▸ **BRIEF**
Which lines run from the line with "k with daySlots" through the line with "(if 1 ≤ n.toNat" in the entries below? Print them exactly, both ends included, and nothing more.

Start of DATA UNDER STUDY

/-- R2, R5, R12, R15: LOAD_POINT; an idle loop starts its sweep at the next configured address of its round. That bits 2 to 7
of its flags are not read (log 27), and that a faulty point's old zone loses it from its fault count (log 28), are the
model's readings. -/
def Obligations.LoadPoint : Prop :=
  ∀ (s : State) (h : Header) (k : Nat) (p kd z c f : Byte), s.dev.hears h k → s.dev.isRunning = false →
    let exec' := exec (.loadPoint h [p, kd, z, c, f]) s
    let old := s.dev.point p.toNat
    (48 ≤ z.toNat ∨ 8 ≤ c.toNat → exec' = s.after ((s.dev.heard k).answered 0x11 h .badIndex)) ∧
    (z.toNat < 48 → c.toNat < 8 → 9 ≤ kd.toNat ∨ (f.getLsbD 1 = true ∧ kd.toNat ≠ 5) →
      exec' = s.after ((s.dev.heard k).answered 0x11 h .badValue)) ∧
    (z.toNat < 48 → c.toNat < 8 → ∀ kind, PointKind.ofCode kd.toNat = some kind → (f.getLsbD 1 = true → kd.toNat = 5) →
      ∃ t, exec' = .next t ∧ Answers s t 0x11 h .ok ∧ t.dev.link.base = (s.dev.heard k).link.base ∧
        t.dev = { s.dev with
          link := t.dev.link
          points := Tab.put s.dev.points p.toNat (if kind = .absent then {} else {
            kind := kind, zone := z.toNat, cls := c.toNat, enabled := f.getLsbD 0, entryRoute := f.getLsbD 1
            arith := if kind = .smoke ∨ kind = .heat then some {} else none })
          zones := if old.health = .ok then s.dev.zones
            else Tab.upd s.dev.zones old.zone fun r => { r with faultCount := r.faultCount - 1 }
          loops := t.dev.loops } ∧
        (∀ l, l ≠ p.toNat / 64 → t.dev.loop l = s.dev.loop l) ∧
        (t.dev.loop (p.toNat / 64)).confirmQueue =
          (s.dev.loop (p.toNat / 64)).confirmQueue.filter (fun a => a != p.toNat % 64) ∧
        ((s.dev.loop (p.toNat / 64)).exchange ≠ none →
          (t.dev.loop (p.toNat / 64)).exchange = (s.dev.loop (p.toNat / 64)).exchange ∧
          (t.dev.loop (p.toNat / 64)).sweep = (s.dev.loop (p.toNat / 64)).sweep) ∧
        ((s.dev.loop (p.toNat / 64)).exchange = none →
          let configured : Nat → Prop := fun a => a < 64 ∧ (t.dev.point (64 * (p.toNat / 64) + a)).kind ≠ .absent
          let above : Nat → Prop := fun a => ∀ k, (s.dev.loop (p.toNat / 64)).sweep = some k → k < a
          let starts : Nat → Prop := fun a =>
            (t.dev.loop (p.toNat / 64)).exchange = some (.sweep a) ∧ (t.dev.loop (p.toNat / 64)).sweep = some a
          (∀ a, configured a → above a → (∀ b, b < a → above b → ¬configured b) → starts a) ∧
          (∀ a, (∀ b, configured b → ¬above b) → configured a → (∀ b, b < a → ¬configured b) → starts a) ∧
          ((∀ a, ¬configured a) → (t.dev.loop (p.toNat / 64)).exchange = none ∧
            (t.dev.loop (p.toNat / 64)).sweep = (s.dev.loop (p.toNat / 64)).sweep)))

/-- R22, R23, R24: LOAD_CLASS. That bits 4 to 7 of its present byte are not read is the model's choice (log 27). -/
def Obligations.LoadClass : Prop :=
  ∀ (s : State) (h : Header) (k : Nat) (c f tpd tad tpn tan kk w l hf hr : Byte), s.dev.hears h k → s.dev.isRunning = false →
    let exec' := exec (.loadClass h [c, f, tpd, tad, tpn, tan, kk, w, l, hf, hr]) s
    let given : ClassRec := {
      tpDay := tpd.toNat, taDay := tad.toNat, tpNight := tpn.toNat, taNight := tan.toNat, k := kk.toNat
      w := if f.getLsbD 0 then w.toNat else 6, l := if f.getLsbD 1 then l.toNat else 80
      hf := if f.getLsbD 2 then hf.toNat else 116, hr := if f.getLsbD 3 then hr.toNat else 12 }
    let r : ClassRec := {
      tpDay := max 1 (min 200 given.tpDay), taDay := max 1 (min 200 given.taDay)
      tpNight := max 1 (min 200 given.tpNight), taNight := max 1 (min 200 given.taNight)
      k := max 1 (min 4 given.k), w := max 2 (min 20 given.w), l := max 16 (min 160 given.l)
      hf := max 80 (min 180 given.hf), hr := max 4 (min 40 given.hr) }
    (8 ≤ c.toNat → exec' = s.after ((s.dev.heard k).answered 0x12 h .badIndex)) ∧
    (c.toNat < 8 → r.taDay ≤ r.tpDay ∨ r.taNight ≤ r.tpNight →
      exec' = s.after ((s.dev.heard k).answered 0x12 h .badValue)) ∧
    (c.toNat < 8 → r.tpDay < r.taDay → r.tpNight < r.taNight →
      let d : Device := { s.dev.heard k with
        classes := Tab.put s.dev.classes c.toNat (some r)
        points := Tab.map (fun p => if p.kind = .smoke ∧ p.cls = c.toNat then { p with arith := p.arith.map fun a =>
          if a.learnt then { a with baseline := min a.baseline (256 * r.l) } else a } else p) s.dev.points }
      exec' = s.after (d.answered 0x12 h (if r = given then .ok else .clamped)))

/-- R81, R82: LOAD_DOOR. Whether a newly loaded door awaits an early exchange is a free value (log 5); that an idle line starts
its first exchange then (log 22), that bits 3 to 7 of its flags are not read (log 27), and that no report tells of the
condition that becomes absent and the node that counts as heard (log 39), are the model's choices. -/
def Obligations.LoadDoor : Prop :=
  ∀ (s : State) (h : Header) (k : Nat) (n kd z f h1 h0 : Byte), s.dev.hears h k → s.dev.isRunning = false →
    let exec' := exec (.loadDoor h [n, kd, z, f, h1, h0]) s
    let limit := if f.getLsbD 2 then h1.toNat * 256 + h0.toNat else 30
    (32 ≤ n.toNat ∨ 48 ≤ z.toNat → exec' = s.after ((s.dev.heard k).answered 0x13 h .badIndex)) ∧
    (n.toNat < 32 → z.toNat < 48 → 3 ≤ kd.toNat ∨ (f.getLsbD 0 = true ∧ kd.toNat = 2) →
      exec' = s.after ((s.dev.heard k).answered 0x13 h .badValue)) ∧
    (n.toNat < 32 → z.toNat < 48 → ∀ kind,
      (kd.toNat, kind) ∈ [(0, DoorKind.egress), (1, .strongroom), (2, .fireLeaf)] →
      (f.getLsbD 0 = true → kd.toNat ≠ 2) →
      ∃ t r, exec' = .next t ∧
        r.kind = kind ∧ r.zone = z.toNat ∧ r.nightLock = f.getLsbD 0 ∧ r.entryRoute = f.getLsbD 1 ∧
        r.heldLimit = max 5 (min 300 limit) ∧ r.demands = {} ∧ r.leaf = none ∧ r.lock = none ∧ r.health = .ok ∧
        r.condition = none ∧ r.confirm = none ∧ r.held = none ∧ r.shunt = none ∧ r.watch = some ⟨s.dev.clock, 3⟩ ∧
        (∀ old, s.dev.door? n.toNat = some old → old.kind.lockable = kind.lockable →
          r.drive = old.drive ∧ r.level = old.level) ∧
        ((∀ old, s.dev.door? n.toNat = some old → old.kind.lockable ≠ kind.lockable) →
          r.drive = (if kind = .fireLeaf then Drive.holdOpen else .lock) ∧ r.level = .rest) ∧
        t.dev.link = ((s.dev.heard k).answered 0x13 h (if 5 ≤ limit ∧ limit ≤ 300 then .ok else .clamped)).link ∧
        t.dev = { s.dev with
          link := t.dev.link, doors := Tab.put s.dev.doors n.toNat (some r), doorLine := t.dev.doorLine } ∧
        t.dev.doorLine.exchange ≠ none ∧
        (s.dev.doorLine.exchange ≠ none → t.dev.doorLine.exchange = s.dev.doorLine.exchange ∧
          t.dev.doorLine.round = s.dev.doorLine.round))

/-- R156, R157, R160, R163: LOAD_SIGN; a present byte other than 0 and 1 is refused (log 23), and whether a newly loaded
sign awaits an early send is a free value (log 5), and that an idle line starts its first send then (log
22), that bits 1 to 7 of its flags are not read (log 27), and that a send in flight to an address that it unloads goes on
(log 42), are the model's choices. -/
def Obligations.LoadSign : Prop :=
  ∀ (s : State) (h : Header) (k : Nat) (n pr z g b0 b1 b2 b3 l f : Byte), s.dev.hears h k → s.dev.isRunning = false →
    let exec' := exec (.loadSign h [n, pr, z, g, b0, b1, b2, b3, l, f]) s
    let refused : Status → Host.Outcome State Fault Refusal := fun st => s.after ((s.dev.heard k).answered 0x15 h st)
    let fits : Byte → Prop := fun b => b.toNat < 96 ∨ b.toNat = 255
    let ref : Byte → Option Nat := fun b => if b.toNat = 255 then none else some b.toNat
    (64 ≤ n.toNat → exec' = refused .badIndex) ∧
    (n.toNat < 64 → pr = 0 → ∃ t, exec' = .next t ∧ t.pending = s.pending ∧
      t.dev = { (s.dev.heard k).answered 0x15 h .ok with
        signs := Tab.put s.dev.signs n.toNat none
        signLine := { s.dev.signLine with early := Tab.put s.dev.signLine.early n.toNat false } }) ∧
    (n.toNat < 64 → 2 ≤ pr.toNat → exec' = refused .badValue) ∧
    (n.toNat < 64 → pr = 1 → ¬(fits b0 ∧ fits b1 ∧ fits b2 ∧ fits b3) ∨ 48 ≤ z.toNat ∨ 8 ≤ g.toNat →
      exec' = refused .badIndex) ∧
    (n.toNat < 64 → pr = 1 → fits b0 ∧ fits b1 ∧ fits b2 ∧ fits b3 → z.toNat < 48 → g.toNat < 8 →
      (4 ≤ l.toNat → exec' = refused .badValue) ∧
      (∀ legend, (l.toNat, legend) ∈ [(0, LegendSource.dark), (1, .lit), (2, .mainsFail), (3, .alarm)] →
        ∃ t r, exec' = .next t ∧ t.pending = s.pending ∧
          r.zone = z.toNat ∧ r.group = g.toNat ∧ r.bindings = #v[ref b0, ref b1, ref b2, ref b3] ∧ r.legend = legend ∧
          r.invert = f.getLsbD 0 ∧ r.blank = #v[false, false, false, false] ∧
          r.shown = #v[.dark, .dark, .dark, .dark, .dark, if s.dev.legendOn r then .steady else .dark] ∧
          t.dev = { (s.dev.heard k).answered 0x15 h .ok with
            signs := Tab.put s.dev.signs n.toNat (some r), signLine := t.dev.signLine } ∧
          t.dev.signLine.sending ≠ none ∧
          (s.dev.signLine.sending ≠ none → t.dev.signLine.sending = s.dev.signLine.sending ∧
            t.dev.signLine.round = s.dev.signLine.round)))

/-- R108, R109, R140, R158: LOAD_RULE, LOAD_LIMITS, LOAD_GROUP and LOAD_PASSAGE. That bits 2 to 7 of a rule's flags are not
read (log 27), and that a present byte other than 0 and 1 is refused (log 23), are the model's choices. -/
def Obligations.LoadTable : Prop :=
  (∀ (s : State) (h : Header) (k : Nat), s.dev.hears h k → s.dev.isRunning = false →
    (∀ e f za fa zb fb fn d1 d0 ef tg dr : Byte,
      let exec' := exec (.loadRule h [e, f, za, fa, zb, fb, fn, d1, d0, ef, tg, dr]) s
      let zoneFits : Byte → Prop := fun z => z.toNat < 48 ∨ z.toNat = 255
      let targetFits : Prop := (ef.toNat = 0 → tg.toNat < 32) ∧ (ef.toNat = 1 → tg.toNat < 16) ∧
        (ef.toNat = 2 → tg.toNat < 16) ∧ (ef.toNat = 3 → tg.toNat < 48)
      let delay := d1.toNat * 256 + d0.toNat
      (128 ≤ e.toNat ∨ ¬zoneFits za ∨ ¬zoneFits zb ∨ ¬targetFits →
        exec' = s.after ((s.dev.heard k).answered 0x17 h .badIndex)) ∧
      (e.toNat < 128 → zoneFits za → zoneFits zb → targetFits →
        ((za.toNat ≠ 255 ∧ 9 ≤ fa.toNat) ∨ (za.toNat = 255 ∧ 6 ≤ fa.toNat) ∨
            (zb.toNat ≠ 255 ∧ 9 ≤ fb.toNat) ∨ (zb.toNat = 255 ∧ 6 ≤ fb.toNat) ∨
            16 ≤ fn.toNat ∨ 4 ≤ ef.toNat ∨ (ef.toNat = 0 ∧ 4 ≤ dr.toNat) →
          exec' = s.after ((s.dev.heard k).answered 0x17 h .badValue)) ∧
        (∀ a b g x, Operand.ofBytes za.toNat fa.toNat = some a → Operand.ofBytes zb.toNat fb.toNat = some b →
          Combine.ofCode fn.toNat = some g → Effect.ofBytes ef.toNat tg.toNat dr.toNat = some x →
          exec' = s.after (((s.dev.heard k).putRule e.toNat {
            enabled := f.getLsbD 0, latch := f.getLsbD 1, a := a, b := b, fn := g, delay := min 600 delay, effect := x
            outcome := .off }).answered 0x17 h (if delay ≤ 600 then .ok else .clamped))))) ∧
    (∀ dn nn : Byte,
      let d : Device := { s.dev.heard k with daySlots := min 128 dn.toNat, nightSlots := min 128 nn.toNat }
      exec (.loadLimits h [dn, nn]) s = s.after (
        d.answered 0x18 h (if dn.toNat ≤ 128 ∧ nn.toNat ≤ 128 then .ok else .clamped))) ∧
    (∀ g n : Byte,
      (8 ≤ g.toNat → exec (.loadGroup h [g, n]) s = s.after ((s.dev.heard k).answered 0x16 h .badIndex)) ∧
      (g.toNat < 8 → exec (.loadGroup h [g, n]) s = s.after (
        ((s.dev.heard k).putGroup g.toNat { s.dev.group g.toNat with testLength := max 1 (min 64 n.toNat) }).answered 0x16 h
          (if 1 ≤ n.toNat ∧ n.toNat ≤ 64 then .ok else .clamped))))) ∧
  (∀ (s : State) (h : Header) (k : Nat) (p pr a b c w n : Byte), s.dev.hears h k → s.dev.isRunning = false →
    let exec' := exec (.loadPassage h [p, pr, a, b, c, w, n]) s
    let refused : Status → Host.Outcome State Fault Refusal := fun st => s.after ((s.dev.heard k).answered 0x14 h st)
    let put : Option Passage → Device := fun x => { s.dev.heard k with passages := Tab.put s.dev.passages p.toNat x }
    (96 ≤ p.toNat → exec' = refused .badIndex) ∧
    (p.toNat < 96 → pr = 0 → exec' = s.after ((put none).answered 0x14 h .ok)) ∧
    (p.toNat < 96 → 2 ≤ pr.toNat → exec' = refused .badValue) ∧
    (p.toNat < 96 → pr = 1 → (32 ≤ n.toNat ∧ n.toNat ≠ 255) ∨ 48 ≤ a.toNat ∨ 48 ≤ b.toNat → exec' = refused .badIndex) ∧
    (p.toNat < 96 → pr = 1 → n.toNat < 32 ∨ n.toNat = 255 → a.toNat < 48 → b.toNat < 48 →
      (a = b ∨ 2 ≤ w.toNat → exec' = refused .badValue) ∧
      (a ≠ b → ∀ way, (w.toNat, way) ∈ [(0, Way.both), (1, .aToB)] →
        exec' = s.after ((put (some {
          a := a.toNat, b := b.toNat, cost := max 1 (min 250 c.toNat), way := way
          door := if n.toNat = 255 then none else some n.toNat })).answered 0x14 h
            (if 1 ≤ c.toNat ∧ c.toNat ≤ 250 then .ok else .clamped)))))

End of DATA UNDER STUDY

▸ **SOLUTION TO THE EXERCISE**
      let d : Device := { s.dev.heard k with daySlots := min 128 dn.toNat, nightSlots := min 128 nn.toNat }
      exec (.loadLimits h [dn, nn]) s = s.after (
        d.answered 0x18 h (if dn.toNat ≤ 128 ∧ nn.toNat ≤ 128 then .ok else .clamped))) ∧
    (∀ g n : Byte,
      (8 ≤ g.toNat → exec (.loadGroup h [g, n]) s = s.after ((s.dev.heard k).answered 0x16 h .badIndex)) ∧
      (g.toNat < 8 → exec (.loadGroup h [g, n]) s = s.after (
        ((s.dev.heard k).putGroup g.toNat { s.dev.group g.toNat with testLength := max 1 (min 64 n.toNat) }).answered 0x16 h
          (if 1 ≤ n.toNat ∧ n.toNat ≤ 64 then .ok else .clamped))))) ∧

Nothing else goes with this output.